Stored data

========================================

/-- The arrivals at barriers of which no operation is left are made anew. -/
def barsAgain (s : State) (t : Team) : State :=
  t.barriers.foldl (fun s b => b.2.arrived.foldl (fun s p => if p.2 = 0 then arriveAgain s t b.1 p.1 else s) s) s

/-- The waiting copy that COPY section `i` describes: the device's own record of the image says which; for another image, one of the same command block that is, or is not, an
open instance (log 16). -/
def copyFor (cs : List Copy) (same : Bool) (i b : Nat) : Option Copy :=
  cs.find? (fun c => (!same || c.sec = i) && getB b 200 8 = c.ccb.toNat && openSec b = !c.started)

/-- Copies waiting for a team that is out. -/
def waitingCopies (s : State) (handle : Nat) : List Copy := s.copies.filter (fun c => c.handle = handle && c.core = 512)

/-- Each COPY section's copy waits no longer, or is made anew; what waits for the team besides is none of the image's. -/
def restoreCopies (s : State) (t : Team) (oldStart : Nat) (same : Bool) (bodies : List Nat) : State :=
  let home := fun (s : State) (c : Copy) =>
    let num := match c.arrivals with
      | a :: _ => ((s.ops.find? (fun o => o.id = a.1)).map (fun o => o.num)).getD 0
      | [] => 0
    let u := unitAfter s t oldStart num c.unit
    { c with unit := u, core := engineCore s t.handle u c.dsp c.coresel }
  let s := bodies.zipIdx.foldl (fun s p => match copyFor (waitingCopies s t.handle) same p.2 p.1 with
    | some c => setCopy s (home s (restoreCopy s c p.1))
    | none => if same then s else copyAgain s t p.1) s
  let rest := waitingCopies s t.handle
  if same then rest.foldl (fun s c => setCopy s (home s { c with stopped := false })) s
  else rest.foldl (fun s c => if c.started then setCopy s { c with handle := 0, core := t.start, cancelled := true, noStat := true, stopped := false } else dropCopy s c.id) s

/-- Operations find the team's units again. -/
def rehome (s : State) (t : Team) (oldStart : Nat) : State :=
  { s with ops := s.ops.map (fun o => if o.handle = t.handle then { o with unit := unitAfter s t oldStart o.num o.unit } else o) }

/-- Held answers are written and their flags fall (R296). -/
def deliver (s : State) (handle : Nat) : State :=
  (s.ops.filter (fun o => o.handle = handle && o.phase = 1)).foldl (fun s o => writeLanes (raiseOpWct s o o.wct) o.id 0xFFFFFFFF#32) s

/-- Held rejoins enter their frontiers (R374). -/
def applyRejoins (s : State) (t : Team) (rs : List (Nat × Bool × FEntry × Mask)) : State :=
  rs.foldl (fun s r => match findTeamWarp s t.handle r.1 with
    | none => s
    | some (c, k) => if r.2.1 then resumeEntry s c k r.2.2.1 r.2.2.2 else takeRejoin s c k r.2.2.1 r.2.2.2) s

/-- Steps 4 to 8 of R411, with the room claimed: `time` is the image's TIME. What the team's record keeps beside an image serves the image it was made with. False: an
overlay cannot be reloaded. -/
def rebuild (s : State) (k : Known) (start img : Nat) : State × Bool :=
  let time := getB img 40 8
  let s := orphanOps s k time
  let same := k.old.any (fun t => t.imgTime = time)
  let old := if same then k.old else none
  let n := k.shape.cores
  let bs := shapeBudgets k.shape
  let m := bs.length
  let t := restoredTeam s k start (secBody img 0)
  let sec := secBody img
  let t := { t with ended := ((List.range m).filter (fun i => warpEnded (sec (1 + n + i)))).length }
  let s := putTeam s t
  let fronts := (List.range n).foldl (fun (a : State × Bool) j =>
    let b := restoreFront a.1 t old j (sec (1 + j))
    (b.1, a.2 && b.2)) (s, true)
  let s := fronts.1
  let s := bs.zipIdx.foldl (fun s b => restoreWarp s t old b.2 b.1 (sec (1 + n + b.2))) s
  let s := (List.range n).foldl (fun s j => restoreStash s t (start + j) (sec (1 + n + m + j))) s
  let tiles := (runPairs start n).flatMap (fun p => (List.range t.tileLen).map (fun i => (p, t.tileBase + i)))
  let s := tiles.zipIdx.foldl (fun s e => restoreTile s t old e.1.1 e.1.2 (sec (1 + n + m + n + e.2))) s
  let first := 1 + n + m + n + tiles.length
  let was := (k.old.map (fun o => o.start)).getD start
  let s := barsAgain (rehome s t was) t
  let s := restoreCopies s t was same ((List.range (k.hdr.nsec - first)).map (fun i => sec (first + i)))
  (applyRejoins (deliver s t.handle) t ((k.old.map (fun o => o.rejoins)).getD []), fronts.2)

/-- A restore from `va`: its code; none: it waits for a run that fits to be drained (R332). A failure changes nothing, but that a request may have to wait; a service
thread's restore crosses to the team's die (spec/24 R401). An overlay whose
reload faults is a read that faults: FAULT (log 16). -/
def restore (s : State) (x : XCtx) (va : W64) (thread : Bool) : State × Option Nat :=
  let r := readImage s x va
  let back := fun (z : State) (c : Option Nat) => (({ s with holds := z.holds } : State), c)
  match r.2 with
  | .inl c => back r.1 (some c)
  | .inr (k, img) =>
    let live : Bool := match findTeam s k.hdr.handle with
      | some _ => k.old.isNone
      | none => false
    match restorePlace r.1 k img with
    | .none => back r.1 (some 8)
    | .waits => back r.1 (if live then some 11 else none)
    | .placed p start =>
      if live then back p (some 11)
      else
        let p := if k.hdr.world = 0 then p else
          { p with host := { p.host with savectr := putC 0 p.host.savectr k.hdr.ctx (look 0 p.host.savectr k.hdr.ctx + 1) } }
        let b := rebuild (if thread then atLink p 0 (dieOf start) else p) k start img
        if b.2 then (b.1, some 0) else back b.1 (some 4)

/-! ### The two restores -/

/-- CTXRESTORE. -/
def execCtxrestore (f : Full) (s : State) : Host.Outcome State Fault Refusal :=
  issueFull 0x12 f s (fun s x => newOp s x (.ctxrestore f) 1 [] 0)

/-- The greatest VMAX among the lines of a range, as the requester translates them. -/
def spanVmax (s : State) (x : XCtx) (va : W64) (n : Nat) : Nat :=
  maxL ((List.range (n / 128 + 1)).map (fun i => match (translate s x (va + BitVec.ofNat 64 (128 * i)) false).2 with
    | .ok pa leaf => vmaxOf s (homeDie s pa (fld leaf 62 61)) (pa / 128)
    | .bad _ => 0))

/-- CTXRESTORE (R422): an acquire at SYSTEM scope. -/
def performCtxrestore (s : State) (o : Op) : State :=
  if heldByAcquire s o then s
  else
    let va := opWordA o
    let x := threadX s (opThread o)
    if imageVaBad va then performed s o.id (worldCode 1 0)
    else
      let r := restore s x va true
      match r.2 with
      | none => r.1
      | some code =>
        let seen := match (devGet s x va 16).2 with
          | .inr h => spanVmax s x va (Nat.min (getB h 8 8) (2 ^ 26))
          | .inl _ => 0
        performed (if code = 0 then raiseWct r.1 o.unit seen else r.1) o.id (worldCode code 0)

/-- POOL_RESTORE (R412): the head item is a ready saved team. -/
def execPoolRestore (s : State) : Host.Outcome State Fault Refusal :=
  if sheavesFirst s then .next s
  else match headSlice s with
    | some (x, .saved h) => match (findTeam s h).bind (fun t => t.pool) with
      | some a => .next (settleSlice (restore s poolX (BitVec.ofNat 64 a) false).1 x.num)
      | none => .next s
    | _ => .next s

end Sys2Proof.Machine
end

========================================

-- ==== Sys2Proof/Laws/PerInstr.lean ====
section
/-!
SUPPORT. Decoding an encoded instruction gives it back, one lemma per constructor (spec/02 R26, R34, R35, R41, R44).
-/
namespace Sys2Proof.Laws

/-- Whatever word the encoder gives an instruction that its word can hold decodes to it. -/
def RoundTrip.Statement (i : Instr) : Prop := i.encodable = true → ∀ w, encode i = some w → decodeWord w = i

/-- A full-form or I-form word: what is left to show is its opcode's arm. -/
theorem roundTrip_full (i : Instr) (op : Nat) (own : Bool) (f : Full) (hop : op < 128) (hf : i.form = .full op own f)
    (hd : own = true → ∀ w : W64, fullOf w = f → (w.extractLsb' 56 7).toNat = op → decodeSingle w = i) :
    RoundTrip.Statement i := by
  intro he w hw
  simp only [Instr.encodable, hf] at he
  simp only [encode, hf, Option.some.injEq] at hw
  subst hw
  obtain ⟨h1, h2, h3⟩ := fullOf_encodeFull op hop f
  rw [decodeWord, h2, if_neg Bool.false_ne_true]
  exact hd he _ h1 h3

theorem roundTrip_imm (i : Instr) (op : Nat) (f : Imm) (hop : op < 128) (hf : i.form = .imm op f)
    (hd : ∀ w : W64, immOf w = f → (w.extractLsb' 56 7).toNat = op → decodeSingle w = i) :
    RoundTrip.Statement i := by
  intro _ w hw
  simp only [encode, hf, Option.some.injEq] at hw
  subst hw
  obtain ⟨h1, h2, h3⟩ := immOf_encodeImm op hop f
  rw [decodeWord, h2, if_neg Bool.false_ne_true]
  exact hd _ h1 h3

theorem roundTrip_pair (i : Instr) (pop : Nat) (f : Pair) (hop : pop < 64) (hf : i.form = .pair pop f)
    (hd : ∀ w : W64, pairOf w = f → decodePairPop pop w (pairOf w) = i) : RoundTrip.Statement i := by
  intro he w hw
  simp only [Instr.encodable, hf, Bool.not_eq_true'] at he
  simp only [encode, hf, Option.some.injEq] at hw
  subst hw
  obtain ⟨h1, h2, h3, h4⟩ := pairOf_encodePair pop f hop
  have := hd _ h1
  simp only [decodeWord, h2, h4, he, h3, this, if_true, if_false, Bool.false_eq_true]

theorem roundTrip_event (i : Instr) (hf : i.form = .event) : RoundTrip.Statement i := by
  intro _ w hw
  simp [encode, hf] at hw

========================================

ACTION ITEM
Filter the data down to the lines that contain the string "waits", and copy them.

RESPONSE TO THIS EXERCISE
/-- Each COPY section's copy waits no longer, or is made anew; what waits for the team besides is none of the image's. -/
/-- A restore from `va`: its code; none: it waits for a run that fits to be drained (R332). A failure changes nothing, but that a request may have to wait; a service
    | .waits => back r.1 (if live then some 11 else none)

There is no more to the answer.